Kann es diese Solidarität denn überhaupt im Profifußball geben?

Ich würde gerne mehr davon sehen. Aber die Europäische Kommission hat nicht die Macht, in die Kompetenzen des Sports einzugreifen. Wenn wir das tun würden und Solidarität organisieren würden, wäre das eine Überschreitung unseres Mandats. Der Sport muss selbst für diese Solidaritätsmechanismen sorgen.

Ein solcher Solidaritätsmechanismus könnten festgelegte Gehaltsobergrenzen sein. Die werden ja sogar von EU-Politikern gefordert.

Ich verweise hier auf Amerika. Dort gibt es diese Obergrenzen in einigen Sportarten und sie haben zu einem neuen Gleichgewicht und neuer Stabilität geführt. In Europa haben wir eine andere Situation, auch weil es hier unterschiedliche Steuermodelle gibt. Aber diese Diversität ist kein Problem, es ist unsere Definition von Europa. Wir könnten diskutieren, wie so etwas bei uns in Europa aussehen könnte. Denn auch bei uns besteht die Gefahr eines Ungleichgewichts. Es muss klar sein, dass Solidarität im Sport etwas Rationales und Wichtiges ist. Nur: Das muss der Sport selbst erkennen und regeln.

Ist der Einstieg von Investoren wie Roman Abramowitsch beim FC Chelsea für Sie mit robuster Solidarität vereinbar?
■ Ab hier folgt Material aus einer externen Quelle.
/-- A received data frame (R128, R129, R134). -/
def upstreamFrame (i fidx arrive : Nat) (levels : List Int) (s : State) : State :=
  let n := s.linkOf i
  let r := frameDecode fidx levels
  match r.payload with
  | none => s.does (lostFrame n i fidx true)
  | some p =>
    let s1 := s.run [.link n { s.link n with lastGood := s.now }]
    let s2 := if n < 8 then s1.does (fecTally n r.corrected) else s1
    if !r.crcOk then s2.does (lostFrame n i fidx false)
    else
      let s3 := s2.run [.lane i { s2.lane i with clean := (s2.lane i).clean + 1, upEnd := tickEnd (s2.lane i).rate fidx (s2.frameTick n p) arrive }]
      let s4 := if (s3.lane i).stage = 3 && i = s3.currentLane n then
          (if n < 8 then s3.does (takeUcw n i fidx arrive p) else peerSwitch n (s3.does (takeTcw n fidx arrive p))) else s3
      if (s4.lane i).stage = 2 && decide (3 ≤ (s4.lane i).clean) then alignDone n i s4
      else if n < 8 then capsCheck n s4
      else s4

/-- An instant joins those that a planned switch, a feed switch and a live commit keep 20 µs from; older ones are let go. -/
def Link.mark (l : Link) (now t : Nat) : Link := { l with marks := l.marks.filter (fun m => decide (now ≤ m + 80000)) ++ [t] }

/-- A FREQ is sent (R133, R151): index, job identity, apply-at in job time. -/
def sendFreq (n index job at' : Nat) (s : State) : List Upd :=
  [.link n (((s.link n).send MsgT.freq (msgBytes [(4, 1, index), (5, 1, job), (8, 8, at')])).mark s.now (s.trayTime at')),
   .set (SWJ_FREQPEND.valid n) 1, .set (SWJ_FREQPEND.index n) index, .set (SWJ_FREQAT.at_ n) at']

/-- A lane is brought up from OFF (R134, R155, R160): a fresh link on its primary. -/
def linkEnable (n : Nat) (s : State) : State :=
  let t := s.run [.link n { since := s.now, marks := (s.link n).marks }, .set (lkLane n) 0, .set (lkSpareFail n) 0, .set (lkRate n) (s.rd (lkRateMax n))]
  let u := (t.run (onlyIf (decide (n < 8)) [.set (SWJ_STAT.caps n) 0, .set (SWJ_FREQPEND.valid n) 0, .set (V.rttHad n) 0] ++
    [.set (V.energy n) 0, .set (V.lookAt n) 0])).does (seedLanes n)
  (u.does (startLane (primaryLane n) (s.rd (lkRateMax n)) false)).does (linkTo n LinkS.detect 0)

/-- A link reaches OFF (R134, R158): its enable became 0 or its core rail left REGULATING; its PROTECT off ends. -/
def linkOff (n cause : Nat) (s : State) : State :=
  let t := (s.does (linkTo n LinkS.off cause)).run ([dropLane (primaryLane n) s] ++ onlyIf (decide (n < 8) || s.on (lkLane n)) [dropLane (spareLane n) s])
  protectDropAll (.linkLoss n) t

/-- The condition under which a link may not stay out of OFF, checked at each boundary. -/
def linkOffCheck (n : Nat) (s : State) : State :=
  if s.rd (lkState n) = LinkS.off then s
  else if !s.linkEnabled n then linkOff n 0 s
  else if !s.linkPower n then linkOff n 6 s
  else s

/-- Loss is declared (R156): the spare starts training at the rate in force, unless it carried the link or is marked failed. -/
def linkLost (n : Nat) (s : State) : State :=
  let onSpare := s.on (lkLane n)
  let t := (s.run [dropLane (primaryLane n) s, .link n { s.link n with lostFrom := (s.link n).lastGood, twin := none }]).run
    (onlyIf (onSpare || s.rd (lkState n) == LinkS.switch) [dropLane (spareLane n) s])
  let u := (t.run (onlyIf onSpare [.set (lkSpareFail n) 1] ++ onlyIf (decide (n < 8)) [.set (SWJ_EVT.loss n) 1])).does (linkTo n LinkS.loss 4)
  if !onSpare && u.spareFree n && !u.on (lkSpareFail n) then u.does (startLane (spareLane n) (s.rd (lkRate n)) true) else u

/-- A round-trip measurement (R141): rtt and delay in 10 ps, recorded as a survey item. -/
def rttMeasure (n : Nat) (s : State) : List Upd :=
  let l := s.link n
  let rtt : Int := (l.echoArr : Int) - (100000 * l.echoTick + s.txLat n : Nat) - s.rxLat n - divOpen (s.turn n) 10
  let delay := divOpenI rtt 2 + s.rdI (SWJ_RTTCORR.corr n)
  let old := (s.rd (SWJ_RTT.rtt n) : Int)
  [.set (SWJ_RTT.rtt n) (satUnsigned 32 rtt), .set (SWJ_DELAY.delay n) (satUnsigned 32 delay), .set (V.rttHad n) 1,
   .link n { l with rttAt := s.now + 1 }, .emit (s.surveyRec (s.linkSrcNow n) 5 n (satUnsigned 32 rtt))] ++
  onlyIf (s.on (V.rttHad n) && decide (5 < (rtt - old).natAbs)) [.set (SWJ_EVT.rtt n) 1]

/-- The measurement, and the response of R38 to it. -/
def rttRun (n : Nat) (s : State) : State :=
  let t := s.does (rttMeasure n)
  if s.surveyResponse 5 n (t.rd (SWJ_RTT.rtt n)) = 3 then holdDown n 0 t else t

/-- A measurement is ordered (R141): it is made on the last tick measured, or due at the next frame 0. -/
def rttNow (n : Nat) (s : State) : State :=
  if s.rd (lkState n) ≠ LinkS.run then s
  else if (s.link n).echoOk then rttRun n s
  else s.run [.link n { s.link n with rttAt := 0 }]

/-- TIME on the Swija link (R133, R152). -/
def timeSend (n : Nat) (s : State) : List Upd :=
  let d := (s.tick * 4000 + s.rd TIM_JOBOFS.ofs) % 2 ^ 64 * 1024 + divOpen ((s.txLat n + s.rd (SWJ_DELAY.delay n)) * 1024) 25
  let l := (s.link n).send MsgT.time (msgBytes [(8, 8, s.tick), (16, 8, d / 1024), (24, 2, d % 1024), (26, 1, s.rd TIM_DISC.state)])
  [.link n { l with timeAt := s.now }]

/-- Tip-off at the pin (R153), for a start X in ps of tray time: the tick, frame, symbol and fine delay in 1/16 UI. A frame
holds 2,125 symbols; the fine delay rounds to nearest. -/
def State.tipPoint (s : State) (n x : Nat) : Nat × Nat × Nat × Nat :=
  let rate := s.rd (lkRate n)
  let k0 := x / 1000000
  let u0 : Int := (x % 1000000 : Nat) - 10 * (s.txLat n + s.rd (SWJ_DELAY.delay n) : Int)
  let k := ((k0 : Int) + u0 / 1000000).toNat
  let u := (u0 % 1000000).toNat
  let p := framePeriod rate * 250
  let rem := u % p
  let sym := rem * 2125 / p
  let fine := (2 * 16 * (rem * 2125 % p) + p) / (2 * p)
  let (sym1, fine1) := if fine = 16 then (sym + 1, 0) else (sym, fine)
  let (fidx1, sym2) := if sym1 = 2125 then (u / p + 1, 0) else (u / p, sym1)
  if fine = 16 && fidx1 = framesIn rate k then (k + 1, 0, sym2, fine1) else (k, fidx1, sym2, fine1)

end Sys2Proof.Machine
end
Zunächst einmal kann man niemanden verbieten, in einen Verein zu investieren. Ein solches Investment muss aber klaren Regeln folgen. Der Geldfluss muss auf alle Fälle transparent sein. Außerdem muss es auch in einem solchen Fall in einer Liga eine Balance geben. Deshalb fordern wir auch ein einheitliches und scharfes Lizenzierungssystem in Europa. Nur so kann man Korruption vorbeugen.

Was nützt ein europäisches „Weißbuch Sport“, wenn außer Vorschlägen nichts weiter passiert?

Diese Vorschläge sind schon eine ganze Menge. Außerdem ist das eine gute Grundlage – auch für einen möglichen Artikel „Sport“ im neuen EU-Vertrag, der gerade erarbeitet wird und vielleicht 2009 ratifiziert wird.